(after stating the facts). The amount sued for is admitted by the pleadings to be due and unpaid, and the judgment therefor will be affirmed.
We think, however, the court erred in dismissing the so-called interplea and in ordering the property in the hands of the sheriff to be sold and the proceeds to be applied to the satisfaction of the judgment. It will be noted that no evidence was introduced, and that judgment was rendered on the pleadings. It is insisted by counsel for appellee that the answer copied in our statement of facts is the separate answer of H. M. Hoffman. It does not so appear on its face; but, conceding it to be so, the pleading filed by the receiver was not an interplea but an answer. He was allowed to become a party to the suit, and the action of the court in-so doing was to substitute him as defendant in the place of Hoffman Investment Company. 5 Pomeroy’s Equity Jurisprudence (3 ed.) § 192. See also Buchanan v. Hicks, 98 Ark. 370.
Therefore the pleading filed by him was an answer. In it he alleges that the property was purchased by H. M. Hoffman, and was by -him sold to the Hoffman Investment Company. He denied that the property was in the hands of the original vendee when the specific attachment was sued out and levied on the property in question. This presented an issue of fact calling for the production of proof.

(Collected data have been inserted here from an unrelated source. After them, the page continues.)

-- ==== Sys2Proof/Machine/Crypto.lean ====
section
/-! DEFINITION. The algorithms the spec names by their standards: HMAC-SHA-256 (R41, R42), SHA-384 and
ECDSA P-384 (R89, R267), CRC-32 of IEEE 802.3 (R328, R333). PRESUMED from the standards named (log entry 6). -/

namespace Sys2Proof.Machine

/-! ## SHA-2 (FIPS 180-4): its constants are leading fraction bits of roots of the first primes -/

/-- The primes below 410, of which FIPS 180-4 takes the first 80. -/
def shaPrimes : List Nat :=
  (List.range 410).filter (fun n => 1 < n && (List.range 21).all (fun d => d < 2 || d ≥ n || n % d != 0))

/-- The largest r of at most `i` more bits above `r` with r^k ≤ n. -/
def rootFrom (k n : Nat) : Nat → Nat → Nat
  | 0, r => r
  | i + 1, r => rootFrom k n i (if (r + 2 ^ i) ^ k ≤ n then r + 2 ^ i else r)

/-- The first `w` bits of the fraction of the k-th root of n. -/
def rootFraction (k w n : Nat) : Nat := rootFrom k (n * 2 ^ (k * w)) (w + 5) 0 % 2 ^ w

/-- What SHA-256 and SHA-384 do not share: word bits, the primes whose cube roots give the round constants and whose
square roots give the initial value, and the counts of the four rotation functions. -/
structure Sha where
  w : Nat
  rounds : List Nat
  start : List Nat
  big0 : Nat × Nat × Nat
  big1 : Nat × Nat × Nat
  small0 : Nat × Nat × Nat
  small1 : Nat × Nat × Nat
  deriving DecidableEq, Repr

def sha256Params : Sha :=
  { w := 32, rounds := shaPrimes.take 64, start := shaPrimes.take 8,
    big0 := (2, 13, 22), big1 := (6, 11, 25), small0 := (7, 18, 3), small1 := (17, 19, 10) }

def sha384Params : Sha :=
  { w := 64, rounds := shaPrimes.take 80, start := (shaPrimes.drop 8).take 8,
    big0 := (28, 34, 39), big1 := (14, 18, 41), small0 := (1, 8, 7), small1 := (19, 61, 6) }

def Sha.k (h : Sha) : List Nat := h.rounds.map (rootFraction 3 h.w)

def rotr (w x n : Nat) : Nat := x / 2 ^ n + x % 2 ^ n * 2 ^ (w - n)

/-- Rotations of the two Σ functions. -/
def shaBig (h : Sha) (r : Nat × Nat × Nat) (x : Nat) : Nat :=
  rotr h.w x r.1 ^^^ rotr h.w x r.2.1 ^^^ rotr h.w x r.2.2

/-- Rotations and shift of the two σ functions. -/
def shaSmall (h : Sha) (r : Nat × Nat × Nat) (x : Nat) : Nat :=
  rotr h.w x r.1 ^^^ rotr h.w x r.2.1 ^^^ (x / 2 ^ r.2.2)

/-- The message schedule, newest word first; `n` words still to add. -/
def shaSchedule (h : Sha) : Nat → List Nat → List Nat
  | 0, ws => ws
  | n + 1, ws =>
    let back := fun i => ws.getD (i - 1) 0
    shaSchedule h n ((back 16 + back 7 + shaSmall h h.small0 (back 15) + shaSmall h h.small1 (back 2)) % 2 ^ h.w :: ws)

/-- The working variables: the newest four values of each of the two registers that a round feeds, newest first. -/
abbrev ShaRegs := List Nat × List Nat

/-- One round on a constant and a schedule word. -/
def shaRound (h : Sha) (v : ShaRegs) (kw : Nat × Nat) : ShaRegs :=
  let p := fun i => v.1.getD i 0
  let q := fun i => v.2.getD i 0
  -- bits of the second register's newest value select between the two before it
  let chosen := (q 0 &&& q 1) + ((2 ^ h.w - 1 - q 0) &&& q 2)
  let majority := (p 0 &&& p 1) ||| (p 2 &&& (p 0 ||| p 1))
  let into := kw.1 + kw.2 + q 3 + chosen + shaBig h h.big1 (q 0)
  ((into + majority + shaBig h h.big0 (p 0)) % 2 ^ h.w :: v.1.take 3, (into + p 3) % 2 ^ h.w :: v.2.take 3)

/-- Big-endian words of a block. -/
def shaWords (bytes : Nat) : Nat → List Byte → List Nat
  | 0, _ => []
  | n + 1, l => be (l.take bytes) :: shaWords bytes n (l.drop bytes)

/-- A block of 16 words: its schedule drives the rounds, whose registers are added to those before. -/
def shaBlock (h : Sha) (k : List Nat) (v : ShaRegs) (block : List Byte) : ShaRegs :=
  let ws := shaSchedule h (k.length - 16) (shaWords (h.w / 8) 16 block).reverse
  let r := (k.zip ws.reverse).foldl (shaRound h) v
  let plus := fun (a b : List Nat) => (a.zip b).map (fun x => (x.1 + x.2) % 2 ^ h.w)
  (plus v.1 r.1, plus v.2 r.2)

def shaBlocks (h : Sha) (k : List Nat) : Nat → ShaRegs → List Byte → ShaRegs
  | 0, v, _ => v
  | n + 1, v, l => shaBlocks h k n (shaBlock h k v (l.take (2 * h.w))) (l.drop (2 * h.w))

/-- Padding to whole blocks of 2 × w bytes, the length in w/4 bytes. -/
def shaPad (h : Sha) (m : List Byte) : List Byte :=
  let blk := 2 * h.w
  let len := h.w / 4
  let z := (blk - (m.length + 1 + len) % blk) % blk
  m ++ [0x80] ++ zeroBytes z ++ toBe len (8 * m.length)

/-- The digest before a truncation. -/
def shaDigest (h : Sha) (m : List Byte) : List Byte :=
  let p := shaPad h m
  let iv := h.start.map (rootFraction 2 h.w)
  let v := shaBlocks h h.k (p.length / (2 * h.w)) (iv.take 4, iv.drop 4) p
  (v.1 ++ v.2).flatMap (toBe (h.w / 8))

def sha256 (m : List Byte) : List Byte := shaDigest sha256Params m

def sha384 (m : List Byte) : List Byte := (shaDigest sha384Params m).take 48

/-- HMAC-SHA-256 of FIPS 198. -/
def hmacSha256 (key m : List Byte) : List Byte :=
  let k := padTo 64 (if key.length ≤ 64 then key else sha256 key)
  sha256 (k.map (· ^^^ 0x5c) ++ sha256 (k.map (· ^^^ 0x36) ++ m))

/-! ## ECDSA on P-384 -/

/-- The field prime, order, b and base point of P-384. -/
def p384P : Nat := 2 ^ 384 - 2 ^ 128 - 2 ^ 96 + 2 ^ 32 - 1
def p384N : Nat := 0xffffffffffffffffffffffffffffffffffffffffffffffffc7634d81f4372ddf581a0db248b0a77aecec196accc52973
def p384B : Nat := 0xb3312fa7e23ee7e4988e056be3f82d19181d9c6efe8141120314088f5013875ac656398d8a2ed19d2a85c8edd3ec2aef
def p384G : Nat × Nat :=
  (0xaa87ca22be8b05378eb1c71ef320ad746e1d3b628ba79b9859f741e082542a385502f25dbf55296c3a545e3872760ab7,
   0x3617de4a96262c6f5d9e98bf9292dc29f8f41dbd289a147ce9da3113b5f0b8c00a60b1ce1d7e819d7a431d7c90ea0e5f)

/-- b^e mod m, by squaring over `n` bits of the exponent. -/
def powMod (m : Nat) : Nat → Nat → Nat → Nat
  | 0, _, _ => 1
  | n + 1, b, e =>
    let r := powMod m n (b * b % m) (e / 2)
    if e % 2 == 1 then r * b % m else r

def invMod (m a : Nat) : Nat := powMod m 384 (a % m) (m - 2)

/-- Double a point of P-384 in Jacobian coordinates (x = X / Z², y = Y / Z³; Z = 0 is the point at infinity). -/
def ecDouble (a : Nat × Nat × Nat) : Nat × Nat × Nat :=
  let (x, y, z) := a
  let p := p384P
  let yy := y * y % p
  let zz := z * z % p
  let u := 4 * x * yy % p
  let m := 3 * (x * x + (p - zz * zz % p)) % p
  let x3 := (m * m + 2 * (p - u)) % p
  (x3, (m * (u + (p - x3)) + (p - 8 * yy * yy % p)) % p, 2 * y * z % p)

/-- Sum of two points of P-384. -/
def ecAdd (a b : Nat × Nat × Nat) : Nat × Nat × Nat :=
  let (x1, y1, z1) := a
  let (x2, y2, z2) := b
  let p := p384P
  if z1 == 0 then b else if z2 == 0 then a else
  let u1 := x1 * z2 * z2 % p
  let u2 := x2 * z1 * z1 % p
  let s1 := y1 * z2 * z2 % p * z2 % p
  let s2 := y2 * z1 * z1 % p * z1 % p
  if u1 == u2 then (if s1 == s2 then ecDouble a else (1, 1, 0))
  else
    let h := (u2 + (p - u1)) % p
    let r := (s2 + (p - s1)) % p
    let hh := h * h % p
    let hhh := hh * h % p
    let v := u1 * hh % p
    let x3 := (r * r + (p - hhh) + 2 * (p - v)) % p
    (x3, (r * (v + (p - x3)) + (p - s1 * hhh % p)) % p, h * z1 % p * z2 % p)

/-- k × P over `n` bits. -/
def ecMul : Nat → Nat → Nat × Nat × Nat → Nat × Nat × Nat
  | 0, _, _ => (1, 1, 0)
  | n + 1, k, a =>
    let r := ecMul n (k / 2) (ecDouble a)
    if k % 2 == 1 then ecAdd r a else r

/-- ECDSA P-384 with SHA-384: `key` is X then Y, `sig` is r then s, 48 bytes each, big-endian (R88). -/
def ecdsaVerify (key msg sig : List Byte) : Bool :=
  let x := be (key.take 48)
  let y := be (slice key 48 48)
  let r := be (sig.take 48)
  let t := be (slice sig 48 48)
  let onCurve := x < p384P && y < p384P && y * y % p384P == (x * x * x + (p384P - 3) * x + p384B) % p384P
  if key.length == 96 && sig.length == 96 && onCurve && 0 < r && r < p384N && 0 < t && t < p384N then
    let w := invMod p384N t
    let e := be (sha384 msg)
    match ecAdd (ecMul 384 (e * w % p384N) (p384G.1, p384G.2, 1)) (ecMul 384 (r * w % p384N) (x, y, 1)) with
    | (px, _, pz) => pz != 0 && px * invMod p384P (pz * pz % p384P) % p384P % p384N == r
  else false

/-! ## CRC-32 -/

/-- One bit of the reflected CRC-32. -/
def crcBit (c : Nat) : Nat := if c % 2 == 1 then c / 2 ^^^ 0xEDB88320 else c / 2

def crcByte (c : Nat) (b : Byte) : Nat :=
  crcBit (crcBit (crcBit (crcBit (crcBit (crcBit (crcBit (crcBit (c ^^^ b.toNat))))))))

/-- CRC-32 of IEEE 802.3: reflected, initial value and final XOR 0xFFFF_FFFF (R328). -/
def crc32 (l : List Byte) : Nat := (l.foldl crcByte 0xFFFFFFFF) ^^^ 0xFFFFFFFF

end Sys2Proof.Machine
end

In construing our statute which gives the vendor a specific attachment for the purchase money, where the property is in the hands of the vendee, the court said: “As the statute expressly applies only to property remaining in possession of the vendee, it can not imply a right on the part of the plaintiff to follow the property in the hands of one who in good faith acquired from the vendee the possession and ownership.” Bridgeford v. Adams, 45 Ark. 136.
We think the answer of the receiver was sufficient to raise an issue upon this question, and to -put the plaintiff upon proof.
The judgment will be reversed, and the cause remanded for a new trial.